Your first example (1,2,3,4) needs no transpositions (it is the original order) so it is an even permutation. Your second example (1,2,4,3) can be done with one transposition (swap the 3 and the 4) so it is odd. Your third example (1,3,2,4) can also be done with one transposition (swap the 2 and the 3) so it is odd. And so on.

An example you did not give is (1,3,4,2), which can be done with two transpositions (swap the 2 and the 3, then swap the 2 and the 4) so this is an even transposition. Another final example is (2,3,4,1) which can be done with three transpositions (swap the 1 and 2, then swap 1 and 3, then swap 1 and 4) so this is odd.

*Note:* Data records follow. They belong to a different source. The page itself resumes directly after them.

/-! ### State.clearMarks -/

@[simp] theorem State.clearMarks_store (s : State) (r : Report) : (s.clearMarks r).store = s.store := rfl
@[simp] theorem State.clearMarks_media (s : State) (r : Report) : (s.clearMarks r).media = s.media := rfl
@[simp] theorem State.clearMarks_presented (s : State) (r : Report) : (s.clearMarks r).presented = s.presented := rfl
@[simp] theorem State.clearMarks_nextPhase (s : State) (r : Report) : (s.clearMarks r).nextPhase = s.nextPhase := rfl
@[simp] theorem State.clearMarks_anchor (s : State) (r : Report) : (s.clearMarks r).anchor = s.anchor := rfl
@[simp] theorem State.clearMarks_commandRing (s : State) (r : Report) : (s.clearMarks r).commandRing = s.commandRing := rfl
@[simp] theorem State.clearMarks_reportRing (s : State) (r : Report) : (s.clearMarks r).reportRing = s.reportRing := rfl
@[simp] theorem State.clearMarks_port (s : State) (r : Report) : (s.clearMarks r).port = s.port := rfl
@[simp] theorem State.clearMarks_requests (s : State) (r : Report) : (s.clearMarks r).requests = s.requests := rfl
@[simp] theorem State.clearMarks_waitCount (s : State) (r : Report) : (s.clearMarks r).waitCount = s.waitCount := rfl
@[simp] theorem State.clearMarks_rotation (s : State) (r : Report) : (s.clearMarks r).rotation = s.rotation := rfl
@[simp] theorem State.clearMarks_lanes (s : State) (r : Report) : (s.clearMarks r).lanes = s.lanes := rfl
@[simp] theorem State.clearMarks_slots (s : State) (r : Report) : (s.clearMarks r).slots = s.slots := rfl
@[simp] theorem State.clearMarks_siteKey (s : State) (r : Report) : (s.clearMarks r).siteKey = s.siteKey := rfl
@[simp] theorem State.clearMarks_titles (s : State) (r : Report) : (s.clearMarks r).titles = s.titles := rfl
@[simp] theorem State.clearMarks_refused (s : State) (r : Report) : (s.clearMarks r).refused = s.refused := rfl
@[simp] theorem State.clearMarks_lock (s : State) (r : Report) : (s.clearMarks r).lock = s.lock := rfl
@[simp] theorem State.clearMarks_stay (s : State) (r : Report) : (s.clearMarks r).stay = s.stay := rfl
@[simp] theorem State.clearMarks_tariff (s : State) (r : Report) : (s.clearMarks r).tariff = s.tariff := rfl
@[simp] theorem State.clearMarks_charges (s : State) (r : Report) : (s.clearMarks r).charges = s.charges := rfl
@[simp] theorem State.clearMarks_fetch (s : State) (r : Report) : (s.clearMarks r).fetch = s.fetch := rfl
@[simp] theorem State.clearMarks_reports (s : State) (r : Report) : (s.clearMarks r).reports = s.reports := rfl
@[simp] theorem State.clearMarks_reportWrite (s : State) (r : Report) : (s.clearMarks r).reportWrite = s.reportWrite := rfl
@[simp] theorem State.clearMarks_overflow (s : State) (r : Report) : (s.clearMarks r).overflow = s.overflow := rfl
@[simp] theorem State.clearMarks_causes (s : State) (r : Report) : (s.clearMarks r).causes = if r.isRestarted then Causes.none else s.causes := rfl
@[simp] theorem State.clearMarks_liftMark (s : State) (r : Report) : (s.clearMarks r).liftMark = if r.isLiftRestart then false else s.liftMark := rfl
@[simp] theorem State.clearMarks_attention (s : State) (r : Report) : (s.clearMarks r).attention = s.attention := rfl
@[simp] theorem State.clearMarks_supply (s : State) (r : Report) : (s.clearMarks r).supply = s.supply := rfl
@[simp] theorem State.clearMarks_checkWord (s : State) (r : Report) : (s.clearMarks r).checkWord = s.checkWord := rfl
@[simp] theorem State.clearMarks_resetLine (s : State) (r : Report) : (s.clearMarks r).resetLine = s.resetLine := rfl
@[simp] theorem State.clearMarks_tickCount (s : State) (r : Report) : (s.clearMarks r).tickCount = s.tickCount := rfl
@[simp] theorem State.clearMarks_tick (s : State) (r : Report) : (s.clearMarks r).tick = s.tick := rfl
@[simp] theorem State.clearMarks_freeDraws (s : State) (r : Report) : (s.clearMarks r).freeDraws = s.freeDraws := rfl
@[simp] theorem State.clearMarks_pending (s : State) (r : Report) : (s.clearMarks r).pending = s.pending := rfl
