-- ==== Sys2Proof/Laws/PerInstr.lean ====
section
/-! SUPPORT. The family RecordLength: the record of a command of the command ring is 32 bytes, one lemma per command. -/

namespace Sys2Proof.Laws

open Sys2Proof.Machine

/-- The record of a command, where it has one, is the 32 bytes of a slot of the command ring (section 12.4). -/
def RecordLength.Statement (i : Instr) : Prop := ∀ r, encodeRecord i = some r → r.length = 32

/-- A record whose parameters are at most 24 bytes is 32 bytes. -/
theorem RecordLength.of_fields (i : Instr) (tag : Word) (code : Byte) (ps : List Byte)
    (h : recordFields i = some (tag, code, ps)) (hl : ps.length ≤ 24) : RecordLength.Statement i := by
  intro r hr
  rw [encodeRecord, h] at hr
  injection hr with hr
  subst hr
  simp [padTo_length 24 ps hl]

/-- A row that is no command record has none. -/
theorem RecordLength.of_none (i : Instr) (h : recordFields i = none) : RecordLength.Statement i := by
  intro r hr
  rw [encodeRecord, h] at hr
  exact absurd hr (by simp)

theorem RecordLength.mediaCommandPhase (dir : Direction) (addr : Word) (count : Nat) : RecordLength.Statement (Instr.mediaCommandPhase dir addr count) :=
  RecordLength.of_none _ rfl

theorem RecordLength.mediaTransactionComplete (words : List WriteWord) : RecordLength.Statement (Instr.mediaTransactionComplete words) :=
  RecordLength.of_none _ rfl

theorem RecordLength.mediaResume : RecordLength.Statement Instr.mediaResume :=
  RecordLength.of_none _ rfl

theorem RecordLength.anchorWrite (w : WriteWord) : RecordLength.Statement (Instr.anchorWrite w) :=
  RecordLength.of_none _ rfl

theorem RecordLength.commandRingSlots (w : WriteWord) : RecordLength.Statement (Instr.commandRingSlots w) :=
  RecordLength.of_none _ rfl

theorem RecordLength.reportRingSlots (w : WriteWord) : RecordLength.Statement (Instr.reportRingSlots w) :=
  RecordLength.of_none _ rfl

theorem RecordLength.commandTail (w : WriteWord) : RecordLength.Statement (Instr.commandTail w) :=
  RecordLength.of_none _ rfl

theorem RecordLength.reportTail (w : WriteWord) : RecordLength.Statement (Instr.reportTail w) :=
  RecordLength.of_none _ rfl

theorem RecordLength.headerWrite (w : WriteWord) : RecordLength.Statement (Instr.headerWrite w) :=
  RecordLength.of_none _ rfl

theorem RecordLength.payloadWrite (w : WriteWord) : RecordLength.Statement (Instr.payloadWrite w) :=
  RecordLength.of_none _ rfl

theorem RecordLength.laneReadWord : RecordLength.Statement Instr.laneReadWord :=
  RecordLength.of_none _ rfl

theorem RecordLength.commandFetchRequest : RecordLength.Statement Instr.commandFetchRequest :=
  RecordLength.of_none _ rfl

theorem RecordLength.siteKey (tag : Word) (key : BitVec 64) : RecordLength.Statement (Instr.siteKey tag key) :=
  RecordLength.of_fields _ _ _ _ rfl (by simp)

theorem RecordLength.tariff (tag : Word) (taxRate : BitVec 16) (siteClamp houseCeiling discreetClass : Byte) (liftMinutes : BitVec 16) : RecordLength.Statement (Instr.tariff tag taxRate siteClamp houseCeiling discreetClass liftMinutes) :=
  RecordLength.of_fields _ _ _ _ rfl (by simp)

theorem RecordLength.openStay (tag : Word) (number : Word) (ceiling : Byte) (credit : Word) (discount : Byte) (pin : PinField) : RecordLength.Statement (Instr.openStay tag number ceiling credit discount pin) :=
  RecordLength.of_fields _ _ _ _ rfl (by simp [recordFields.pinBytes, PinField.places])

theorem RecordLength.closeStay (tag : Word) : RecordLength.Statement (Instr.closeStay tag) :=
  RecordLength.of_fields _ _ _ _ rfl (by simp)

theorem RecordLength.stayQuery (tag : Word) : RecordLength.Statement (Instr.stayQuery tag) :=
  RecordLength.of_fields _ _ _ _ rfl (by simp)

theorem RecordLength.ackCharges (tag : Word) (sequence : Word) : RecordLength.Statement (Instr.ackCharges tag sequence) :=
  RecordLength.of_fields _ _ _ _ rfl (by simp)

theorem RecordLength.logRegion (tag : Word) (base : Word) (slots : BitVec 16) : RecordLength.Statement (Instr.logRegion tag base slots) :=
  RecordLength.of_fields _ _ _ _ rfl (by simp)

theorem RecordLength.setCredit (tag : Word) (limit : Word) : RecordLength.Statement (Instr.setCredit tag limit) :=
  RecordLength.of_fields _ _ _ _ rfl (by simp)

theorem RecordLength.buy (tag : Word) (title : BitVec 16) : RecordLength.Statement (Instr.buy tag title) :=
  RecordLength.of_fields _ _ _ _ rfl (by simp)

theorem RecordLength.bind (tag : Word) (lane role service : Byte) (base : Word) (slots : BitVec 16) : RecordLength.Statement (Instr.bind tag lane role service base slots) :=
  RecordLength.of_fields _ _ _ _ rfl (by simp)

theorem RecordLength.unbind (tag : Word) (lane : Byte) : RecordLength.Statement (Instr.unbind tag lane) :=
  RecordLength.of_fields _ _ _ _ rfl (by simp)

theorem RecordLength.unlock (tag : Word) (pin : PinField) : RecordLength.Statement (Instr.unlock tag pin) :=
  RecordLength.of_fields _ _ _ _ rfl (by simp [recordFields.pinBytes, PinField.places])

theorem RecordLength.relock (tag : Word) : RecordLength.Statement (Instr.relock tag) :=
  RecordLength.of_fields _ _ _ _ rfl (by simp)

theorem RecordLength.setCeiling (tag : Word) (ceiling : Byte) (pin : PinField) : RecordLength.Statement (Instr.setCeiling tag ceiling pin) :=
  RecordLength.of_fields _ _ _ _ rfl (by simp [recordFields.pinBytes, PinField.places])

theorem RecordLength.changePin (tag : Word) (old new : PinField) : RecordLength.Statement (Instr.changePin tag old new) :=
  RecordLength.of_fields _ _ _ _ rfl (by simp [recordFields.pinBytes, PinField.places])

theorem RecordLength.queryTitle (tag : Word) (title : BitVec 16) : RecordLength.Statement (Instr.queryTitle tag title) :=
  RecordLength.of_fields _ _ _ _ rfl (by simp)

theorem RecordLength.restart (tag : Word) : RecordLength.Statement (Instr.restart tag) :=
  RecordLength.of_fields _ _ _ _ rfl (by simp)

theorem RecordLength.unknown (tag : Word) (code : Byte) : RecordLength.Statement (Instr.unknown tag code) :=
  RecordLength.of_fields _ _ _ _ rfl (by simp)

theorem RecordLength.reportTake : RecordLength.Statement Instr.reportTake :=
  RecordLength.of_none _ rfl

theorem RecordLength.reportWriteComplete : RecordLength.Statement Instr.reportWriteComplete :=
  RecordLength.of_none _ rfl

theorem RecordLength.logWriteBegin : RecordLength.Statement Instr.logWriteBegin :=
  RecordLength.of_none _ rfl

theorem RecordLength.logWriteComplete : RecordLength.Statement Instr.logWriteComplete :=
  RecordLength.of_none _ rfl

theorem RecordLength.secondsTick : RecordLength.Statement Instr.secondsTick :=
  RecordLength.of_none _ rfl

theorem RecordLength.previewEnd : RecordLength.Statement Instr.previewEnd :=
  RecordLength.of_none _ rfl

theorem RecordLength.rentalLapsed : RecordLength.Statement Instr.rentalLapsed :=
  RecordLength.of_none _ rfl

theorem RecordLength.liftExpired : RecordLength.Statement Instr.liftExpired :=
  RecordLength.of_none _ rfl

theorem RecordLength.lockoutEnded : RecordLength.Statement Instr.lockoutEnded :=
  RecordLength.of_none _ rfl

theorem RecordLength.enterRetain (passed : List WriteWord) : RecordLength.Statement (Instr.enterRetain passed) :=
  RecordLength.of_none _ rfl

theorem RecordLength.supplyRecover : RecordLength.Statement Instr.supplyRecover :=
  RecordLength.of_none _ rfl

theorem RecordLength.supplyRelapse : RecordLength.Statement Instr.supplyRelapse :=
  RecordLength.of_none _ rfl

theorem RecordLength.enterRun (changed : List (BitVec 26 × Byte)) : RecordLength.Statement (Instr.enterRun changed) :=
  RecordLength.of_none _ rfl

theorem RecordLength.powerOn : RecordLength.Statement Instr.powerOn :=
  RecordLength.of_none _ rfl

theorem RecordLength.resetAssert (passed : List WriteWord) : RecordLength.Statement (Instr.resetAssert passed) :=
  RecordLength.of_none _ rfl

theorem RecordLength.resetRelease : RecordLength.Statement Instr.resetRelease :=
  RecordLength.of_none _ rfl

theorem RecordLength.supplySample (millivolts : Nat) : RecordLength.Statement (Instr.supplySample millivolts) :=
  RecordLength.of_none _ rfl

theorem RecordLength.houseAccessDiscarded : RecordLength.Statement Instr.houseAccessDiscarded :=
  RecordLength.of_none _ rfl

theorem RecordLength.retainedStoreDecay : RecordLength.Statement Instr.retainedStoreDecay :=
  RecordLength.of_none _ rfl

end Sys2Proof.Laws
end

No permutation of four elements will require more than three transpositions, but many can be done in fewer. Note that when I say "can be done with one transposition" the permutation can be done with a different number of transpositions, such as with three or five. However, a mathematical theorem states that if a permutation can be done with n transpositions and also with k transpositions, then n and k have the same parity--they are both even or both odd. So an "even permutation" can be done with an even number of transpositions, but we neither know nor care what the exact number is. An "odd permutation" can be done with an odd number of transpositions--one or three or five or ....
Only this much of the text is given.